Lev Altshuler
Lev Vladimirovitch Altshuler | |
---|---|
Born | [1][2] | 9 November 1913
Died | 23 December 2003[3][2] Moscow, Russia[3] | (aged 90)
Citizenship | Soviet Union, Russia |
Alma mater | Moscow State University |
Spouse | Mariya Speranskaya |
Children | 3 |
Scientific career | |
Fields | Condensed Matter Physics |
Thesis | (1943) |
Lev Vladimirovitch Altshuler (Russian: Лев Владимирович Альтшулер, 9 November 1913 – 23 December 2003) was a Soviet physicist, one of the founders of the study of solids under extremely high pressures and temperatures and a member of the Soviet atomic bomb project.[3]
Biography
Altshuler was born in a family of Jewish intellectuals in Moscow.[1] His father Vladimir Aleksandrovich Altshuler (1882–1965) was a lawyer and former revolutionary who worked at the Soviet Ministry of Finances. Altshuler had a brother Sergei (1909–1979) and a sister Olga (1912–1992).[2] In 1932 he started working at the X-ray Laboratory of the Moscow Machine Building Institute. Two years later he enrolled to the Moscow State University, graduating in 1936. Being a specialist in properties of metals and an aviation engineer, he was sent to the Soviet Army in 1940, but in 1942 recalled from the front to the laboratories of the Soviet Academy of Sciences. During those World War II years he defended a PhD (1943)[1] and developed a pulsed X-ray radiography method for real-time analysis of damage induced by a projectile to the tank armor, receiving the State Prize for this work in 1946. The same year he was assigned to the Soviet atomic bomb project. Between 1946 and 1969 he worked at the Soviet Nuclear Center Arzamas-16 under top secret conditions, defending a habilitation in 1954. His administrative promotions were hampered by his outspoken nature, as he publicly opposed some official views and policies. In 1969 he returned to Moscow, assuming a position of department head at the Institute of Optical-Physical Measurements. Twenty years later he became a Chief Researcher at the Institute for High Energy Densities of the Russian Academy of Sciences. In his late years Altshuler published several books and articles on high-pressure science and on the history of the Soviet Atomic Project.[3][1]
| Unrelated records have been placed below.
/-- R10, R11, R14, R55: PROMPT CLEAR and GREETING CLEAR empty the slot and release its recording's
reference: a count above 1 falls by 1, and a count of 1 frees the recording. An empty slot is accepted
and nothing is released. A slot number of 512 or more is refused with RANGE. -/
def Obligations.ClearingReleasesRecording : Prop :=
  ∀ (s : State) (tag : Nat), s.ready →
    (∀ n, n < Config.numPrompts → s.dir.prompts.find n = none →
      exec (.promptClear tag n) s = .next (State.answered
        { s with dir := { s.dir with prompts := s.dir.prompts.drop n } } 0x08 tag [])) ∧
    (∀ n r v, n < Config.numPrompts → s.dir.prompts.find n = some r → s.recording r = some v →
      (1 < v.references → exec (.promptClear tag n) s = .next (State.answered
        { s with dir := { s.dir with
          prompts := s.dir.prompts.drop n
          recordings := s.dir.recordings.put r { v with references := v.references - 1 } } }
        0x08 tag [])) ∧
      (v.references = 1 → ∃ t : State, exec (.promptClear tag n) s = .next (t.answered 0x08 tag []) ∧
        t.dir.prompts = s.dir.prompts.drop n ∧ t.recording r = none ∧
        (∀ q, q ≠ r → t.recording q = s.recording q) ∧
        s.poolNotices t t.link ∧
        { t.dir with prompts := s.dir.prompts, recordings := s.dir.recordings,
                     blocks := s.dir.blocks, pool := s.dir.pool,
                     poolLevel := s.dir.poolLevel } = s.dir ∧
        { t with dir := s.dir, cache := s.cache, link := s.link } = s)) ∧
    (∀ n, Config.numPrompts ≤ n →
      exec (.promptClear tag n) s = .next (s.refusedWith 0x08 tag .range 0)) ∧
    (∀ (box : BoxRef) (b code : Nat) (g : GreetingSlot), s.dir.resolve box = .ok b →
      greetingSlotOf code = some g →
      ((s.box b).greeting g = none → exec (.greetingClear tag box code) s = .next (State.answered
        (s.setBox b ((s.box b).setGreeting g none)) 0x1A tag [])) ∧
      ∀ r v, (s.box b).greeting g = some r → s.recording r = some v →
        (1 < v.references → exec (.greetingClear tag box code) s = .next (State.answered
          ((s.setBox b ((s.box b).setGreeting g none)).setRecording r
            { v with references := v.references - 1 }) 0x1A tag [])) ∧
        (v.references = 1 → ∃ t : State, exec (.greetingClear tag box code) s =
            .next (t.answered 0x1A tag []) ∧
          t.box b = (s.box b).setGreeting g none ∧ (∀ c, c ≠ b → t.box c = s.box c) ∧
          t.recording r = none ∧ (∀ q, q ≠ r → t.recording q = s.recording q) ∧
          s.poolNotices t t.link ∧
          { t.dir with boxes := s.dir.boxes, recordings := s.dir.recordings,
                       blocks := s.dir.blocks, pool := s.dir.pool,
                       poolLevel := s.dir.poolLevel } = s.dir ∧
          { t with dir := s.dir, cache := s.cache, link := s.link } = s))

/-! ## Boxes, messages and accounting -/

/-- R39, R40: a request names a box by an index, RANGE from 16,384 on and NO_BOX where it is UNASSIGNED,
or by an extension, RANGE where it is not 3 to 6 decimal digits and NO_BOX where no assigned box has it.
BOX ASSIGN gives the lowest-numbered UNASSIGNED box its class, state and extension and leaves all else as
it was; with no box left it is refused with FULL, an extension in use with EXISTS, and a bad one with
RANGE. -/
def Obligations.BoxAssignTakesLowest : Prop :=
  (∀ (d : Directory) (n : Nat) (e : List Nat), d.canonical →
    (Config.numBoxes ≤ n → d.resolve (.index n) = .error (.range, 0)) ∧
    (n < Config.numBoxes →
      ((d.box n).state = .unassigned → d.resolve (.index n) = .error (.noBox, 0)) ∧
      ((d.box n).state ≠ .unassigned → d.resolve (.index n) = .ok n)) ∧
    (e.length < 3 ∨ 6 < e.length ∨ (∃ c ∈ e, c < 0x30 ∨ 0x39 < c) →
      d.resolve (.ext e) = .error (.range, 0)) ∧
    (3 ≤ e.length → e.length ≤ 6 → (∀ c ∈ e, 0x30 ≤ c ∧ c ≤ 0x39) →
      ((∀ b, (d.box b).ext = e → (d.box b).state = .unassigned) →
        d.resolve (.ext e) = .error (.noBox, 0)) ∧
      ∀ b, (d.box b).ext = e → (d.box b).state ≠ .unassigned →
        (∀ a, (d.box a).ext = e → (d.box a).state ≠ .unassigned → a = b) →
        d.resolve (.ext e) = .ok b)) ∧
  ∀ (s : State) (tag : Nat) (ext : List Nat) (cls st : Nat) (c : BoxClass) (g : BoxState), s.ready →
    boxClassOf cls = some c → boxStateOf st = some g → g ≠ .unassigned →
    (∀ b, extValid ext = true → s.dir.boxOfExt ext = none → b < Config.numBoxes →
      (s.box b).state = .unassigned → (∀ a, a < b → (s.box a).state ≠ .unassigned) →
      exec (.boxAssign tag ext cls st) s = .next (State.answered
        (s.setBox b { Box.unassigned with state := g, ext := ext, cls := c }) 0x10 tag [b2 b])) ∧
    (∀ a, extValid ext = true → s.dir.boxOfExt ext = some a →
      exec (.boxAssign tag ext cls st) s = .next (s.refusedWith 0x10 tag .exists_ 0)) ∧
    (extValid ext = true → s.dir.boxOfExt ext = none →
      (∀ b, b < Config.numBoxes → (s.box b).state ≠ .unassigned) →
      exec (.boxAssign tag ext cls st) s = .next (s.refusedWith 0x10 tag .full 0)) ∧
    (extValid ext = false →
      exec (.boxAssign tag ext cls st) s = .next (s.refusedWith 0x10 tag .range 0))

/-- R41, R56, R68: BOX SET changes a box's class, state and extension where they are given, and no more
than its lamp beside; ABSENCE SET sets or clears the box's absence; TRIM SET clamps and takes the two
trim settings. -/
def Obligations.BoxSettingsChangeBoxAlone : Prop :=
  ∀ (s : State) (tag : Nat), s.ready →
    (∀ (box : BoxRef) (b : Nat) (cls st : Option Nat) (ext : Option (List Nat)) (c : BoxClass)
        (g : BoxState) (e : List Nat), s.dir.resolve box = .ok b →
      (cls = none ∧ c = (s.box b).cls ∨ ∃ n, cls = some n ∧ boxClassOf n = some c) →
      (st = none ∧ g = (s.box b).state ∨
        ∃ n, st = some n ∧ boxStateOf n = some g ∧ g ≠ .unassigned) →
      (ext = none ∧ e = (s.box b).ext ∨
        ext = some e ∧ extValid e = true ∧ ∀ a, s.dir.boxOfExt e = some a → a = b) →
      ∃ t : State, exec (.boxSet tag box cls st ext) s =
          .next (t.answered 0x11 tag ([b1 c.code, b1 g.code] ++ bExt e)) ∧
        t.dir = (s.setBox b { s.box b with cls := c, state := g, ext := e }).dir ∧
        (c = (s.box b).cls → { t with dir := s.dir } = s) ∧
        { t with dir := s.dir, lamps := s.lamps, lampQueue := s.lampQueue, line := s.line } = s) ∧
    (∀ (box : BoxRef) (b : Nat) (u : Option Nat), s.dir.resolve box = .ok b →
      (∀ n : Bool, exec (.absenceSet tag box 1 u (if n then 1 else 0)) s = .next (State.answered
        (s.setBox b { s.box b with absent := true, untilDay := u, noDeposit := n }) 0x1B tag
        (b1 1 :: bOpt (fun d => [b2 d]) u ++ [bf n]))) ∧
      ∀ n : Bool, exec (.absenceSet tag box 0 u (if n then 1 else 0)) s = .next (State.answered
        (s.setBox b { s.box b with absent := false, untilDay := none, noDeposit := false }) 0x1B tag
        [b1 0, b1 0, b1 0])) ∧
    ∀ guard cap, exec (.trimSet tag guard cap) s = .next (State.answered
      { s with dir := { s.dir with settings := { s.dir.settings with
        trimGuard := min 50 guard, trimCap := min 1000 cap } } } 0x1C tag
      [b1 (min 50 guard), b2 (min 1000 cap)])

/-- R39, R42: BOX CLEAR of a box with no deposit pending and no greeting being recorded removes its entries,
takes it out of every list, unmaps its lamp and leaves it UNASSIGNED; a box with a deposit pending is
refused with BUSY, and so is a box with a greeting being recorded. A box that does not resolve is refused
as R39 gives. Another box changes only where an entry of the cleared list names it. The reply's count of
lists, which no rule bounds, travels in 4 bytes (R185), that of the entries removed in 1, which is the model's
reading (assumption 19). -/
def Obligations.BoxClearEmptiesBox : Prop :=
  ∀ (s : State) (tag : Nat) (box : BoxRef) (b : Nat), s.ready → s.canonical →
    (∀ r d, s.dir.resolve box = .error (r, d) →
      exec (.boxClear tag box) s = .next (s.refusedWith 0x12 tag r d)) ∧
    (s.dir.resolve box = .ok b →
    ((s.box b).pendingDeposits = 0 →
      (∀ r v g, s.recording r = some v → v.purpose = .greeting b g → v.state = .sealed) →
      ∃ t : State, exec (.boxClear tag box) s = .next (t.answered 0x12 tag
          [b1 (s.box b).messages.length, b4 (s.listsHolding b).length]) ∧
        t.box b = Box.unassigned ∧
        (∀ e ∈ (s.box b).messages, t.entry e = none) ∧
        (∀ e, e ∉ (s.box b).messages → t.entry e = s.entry e) ∧
        (∀ l ms, s.members l = some ms → t.members l = some (ms.erase b)) ∧
        (t.lamp b).station = none ∧ (t.lamp b).source = .new ∧ s.poolNotices t t.link ∧
        (∀ c, c ≠ b →
          (∀ e ∈ (s.box b).messages, ∀ v, s.entry e = some v → v.box ≠ c) → t.box c = s.box c) ∧
        { t.dir with
          blocks := s.dir.blocks, pool := s.dir.pool, poolLevel := s.dir.poolLevel,
          recordings := s.dir.recordings, boxes := s.dir.boxes, entries := s.dir.entries,
          lists := s.dir.lists } = s.dir ∧
        { t with dir := s.dir, cache := s.cache, jobs := s.jobs, lamps := s.lamps,
                 lampQueue := s.lampQueue, line := s.line, link := s.link } = s) ∧
    ((s.box b).pendingDeposits ≠ 0 ∨
        (∃ r v g, s.recording r = some v ∧ v.purpose = .greeting b g ∧ v.state ≠ .sealed) →
      exec (.boxClear tag box) s = .next (s.refusedWith 0x12 tag .busy 0)))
Altshuler was married to Mariya Speranskaya (1916–1977); they had three sons: Boris (b. 1939), Aleksandr (b. 1945) and Mikhail (b. 1955). Boris became a notable physicist and besides his scientific research published a series of historical books related to Andrei Sakharov, his father and the Soviet atomic bomb project.[2]
Awards
- USSR State Prize (1946, 1949, 1953)[3]
- Order of Lenin (1949, 1953, 1967)[2]
- Lenin Prize (1962)[3]
- Shock Compression Science Award of the American Physical Society (1991)[3]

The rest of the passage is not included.